Assuming an El Niño weather pattern is in full swing by early 2023, which is currently the outlook, grazing conditions should improve for much of cow-calf country. Couple that with the optimistic market forecast, and the cowherd would likely begin its rebuilding phase into the middle of the decade.

It is recommended for those that have available feed and grazing resources to start preparing to capitalize on the next significant move in cattle prices, since almost all factors are pointing to a higher trending market. This may come as early as 2022. Expanding the herd to maximum capacity is one strategy to set an operation up to generate the most revenue. Because of the swift liquidation, female prices have yet to experience much of an increase relative to the past couple of years. Once the drought-stricken areas get some muchneeded moisture to restock and calf prices improve, the female market could get lofty in a hurry. If an operation does have the capability to add more cows, it is important to make sure the cows will work and be productive in their new environment.
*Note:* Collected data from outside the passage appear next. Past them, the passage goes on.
/-! ### Arrivals -/

/-- An arrival names the phase after P and changes its barrier, which the hart has then used. -/
theorem arriveAt_eq (s : State) (n : BitVec 6) (rel : Bool) (sc : Scope) :
    let b := s.myCore.barrier n
    s.arriveAt n rel sc = (b.p + 1, (s.setMyCore (s.myCore.setBarrier n
      (b.arrive (if rel then s.carried s.me true sc else [])))).upd fun h => h.useBarrier n) := rfl

/-- An arrival waits for what it releases, or for an earlier signal of its hart to the barrier (05 R128, R139). -/
def arrivalWaits (s : State) (n : BitVec 6) (rel : Bool) (sc : Scope) : Bool :=
  s.releaseWaits rel sc || s.signalsFirst s.me n

/-- An arrival at a GBAR leaves the hart in focus. -/
@[simp] theorem arriveGbar_me (s : State) : s.arriveGbar.me = s.me := by
  unfold arriveGbar
  dsimp only
  split <;> rfl

/-- An arrival at a GBAR counts once. -/
theorem arriveGbar_my (s : State) : s.arriveGbar.my = { s.my with gbars := s.my.gbars + 1, inGbar := true } := by
  have h := s.my_upd fun h => { h with gbars := s.my.gbars + 1, inGbar := true }
  unfold arriveGbar
  dsimp only
  split <;> exact h

/-- What a GBAR does once it has arrived: it passes, or waits (05 R131, 07 R196). -/
def awaitGang (s : State) : State :=
  if s.gbarDone s.me then ((s.passGbar s.me).upd fun h => { h with inGbar := false }).retire else s.block

/-- What an NBAW does once it has arrived: it passes, or waits (07 R198). -/
def awaitPhase (s : State) (n : BitVec 6) (r : Arrival) : State :=
  if (s.myCore.barrier n).passed r.phase then (s.passNbaw s.me r).retire else s.block

end State

/-! ### The words, where nothing else stands in their way -/

section
variable {s : State} {w : Wd} {x : Xm} {rel acq : Bool} {ord : MemOrd}

/-- A GBAR that has not arrived waits for its release (05 R131). -/
theorem exec_gbar_waits (c : s.Clear (.gbar w)) (hin : s.my.inGbar = false) (howes : s.owes .all .gang = true) :
    exec (.gbar w) s = .next s.block := by
  refine (c.issued_scalar rfl _).trans ?_
  simp [hin, howes]

/-- A GBAR whose release is done, now or before, has arrived. -/
theorem exec_gbar_arrives (c : s.Clear (.gbar w)) (h : s.my.inGbar = true ∨ s.owes .all .gang = false) :
    exec (.gbar w) s = .next (if s.my.inGbar then s else s.arriveGbar).awaitGang := by
  have hgo : (!s.my.inGbar && s.owes .all .gang) = false := by
    rcases h with h | h <;> simp [h]
  refine (c.issued_scalar rfl _).trans ?_
  simp only [hgo, Bool.false_eq_true, if_false, State.awaitGang]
While the long-term market trend is higher for all classes of cattle, encouraging operations to expand, producers must also understand the other side of the profit equation. Hay prices have not only risen in dry regions over the past year, but across the country as well and should remain elevated for the foreseeable future. Because of the inflationary pressures, other inputs have been and are expected to continue to be more expensive. Labor challenges are impacting all industries with no quick fix on the horizon. All these factors need to be considered when deciding whether to increase the cowherd.
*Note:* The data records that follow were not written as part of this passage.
-- ==== Sys2Proof/Machine/Interrupts.lean ====
section
/-! DEFINITION. The sample point (R220), the interrupt condition (R224) and priority selection
(R226 to R228). -/

namespace Sys2Proof.Machine

/-- The sample point (R220). With `IRQEN` = 1 every waiting request moves into IRQ. With `IRQEN` = 0
each waiting request survives or vanishes (a free value, log 9); nothing is drawn when none waits. -/
def sample (s : State) : State :=
  if s.irqen then { s with irq := s.irq ||| s.req.setWidth 8, req := 0#6 }
  else if s.req = 0#6 then s
  else { s with req := s.req &&& Config.reqSurvives s.draws, draws := s.draws + 1 }

/-- `cand = IRQ[5:0] & IMR[5:0]` (R224). -/
def candidates (s : State) : BitVec 6 := (s.irq &&& s.imr).setWidth 6

/-- The interrupt condition: `IMR[7]` = 1 and some candidate (R224). -/
def interruptPending (s : State) : Bool := s.imr.getLsbD 7 && candidates s != 0#6

/-- The three groups of levels (R39). -/
inductive Group where
  | a | b | c
deriving DecidableEq, Repr

/-- The two members of a group, higher priority first (Table 7-2, R40). -/
def groupMembers (ipr : Byte) : Group → List Level
  | .a => if ipr.getLsbD 5 then [3, 5] else [5, 3]
  | .b => if ipr.getLsbD 2 then [0, 2] else [2, 0]
  | .c => if ipr.getLsbD 1 then [4, 1] else [1, 4]

/-- The order of the groups, highest first, by `IPR[4]`, `IPR[3]`, `IPR[0]`; none where Table 7-3
says "Not Used" (R41). -/
def groupOrder (ipr : Byte) : Option (List Group) :=
  match ipr.getLsbD 4, ipr.getLsbD 3, ipr.getLsbD 0 with
  | false, false, false => none
  | false, false, true => some [.c, .a, .b]
  | false, true, false => some [.a, .b, .c]
  | false, true, true => some [.a, .c, .b]
  | true, false, false => some [.b, .c, .a]
  | true, false, true => some [.c, .b, .a]
  | true, true, false => some [.b, .a, .c]
  | true, true, true => none

/-- `PriorityOrder(IPR)`: the six levels, highest first (R227). -/
def priorityOrder (ipr : Byte) : Option (List Level) :=
  (groupOrder ipr).map fun gs => gs.flatMap (groupMembers ipr)

/-- `Select(IPR, cand)`: the first level of the order that is a candidate (R226); none when the group
pattern is "Not Used" (R228) or nothing is a candidate. -/
def select (ipr : Byte) (cand : BitVec 6) : Option Level :=
  match priorityOrder ipr with
  | none => none
  | some order => order.find? fun n => cand.getLsbD n.val

/-- The interrupt the condition calls for (R224): the selected level's cycle, or the stop of R228. -/
def serveInterrupt (s : State) : Res State :=
  match select s.ipr (candidates s) with
  | none => .fault .iprGroupNotUsed
  | some n => takeInterrupt n s

end Sys2Proof.Machine
end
Because Mother Nature dealt a bad hand to many producers that could drag on longer, several data sets are supporting that the liquidation phase of the current cattle cycle will continue through 2022. However, this will allow cattle supplies to become more balanced with current slaughter capacity levels, causing cattle prices to trend higher as more consumer dollars flow back to the cow-calf segment. While the cost to run cows will increase, the stronger prices, longer-term, should more than offset the higher expenses. Still, producers need to thoroughly evaluate their operation and develop a plan that will position them for success both in the short and long term.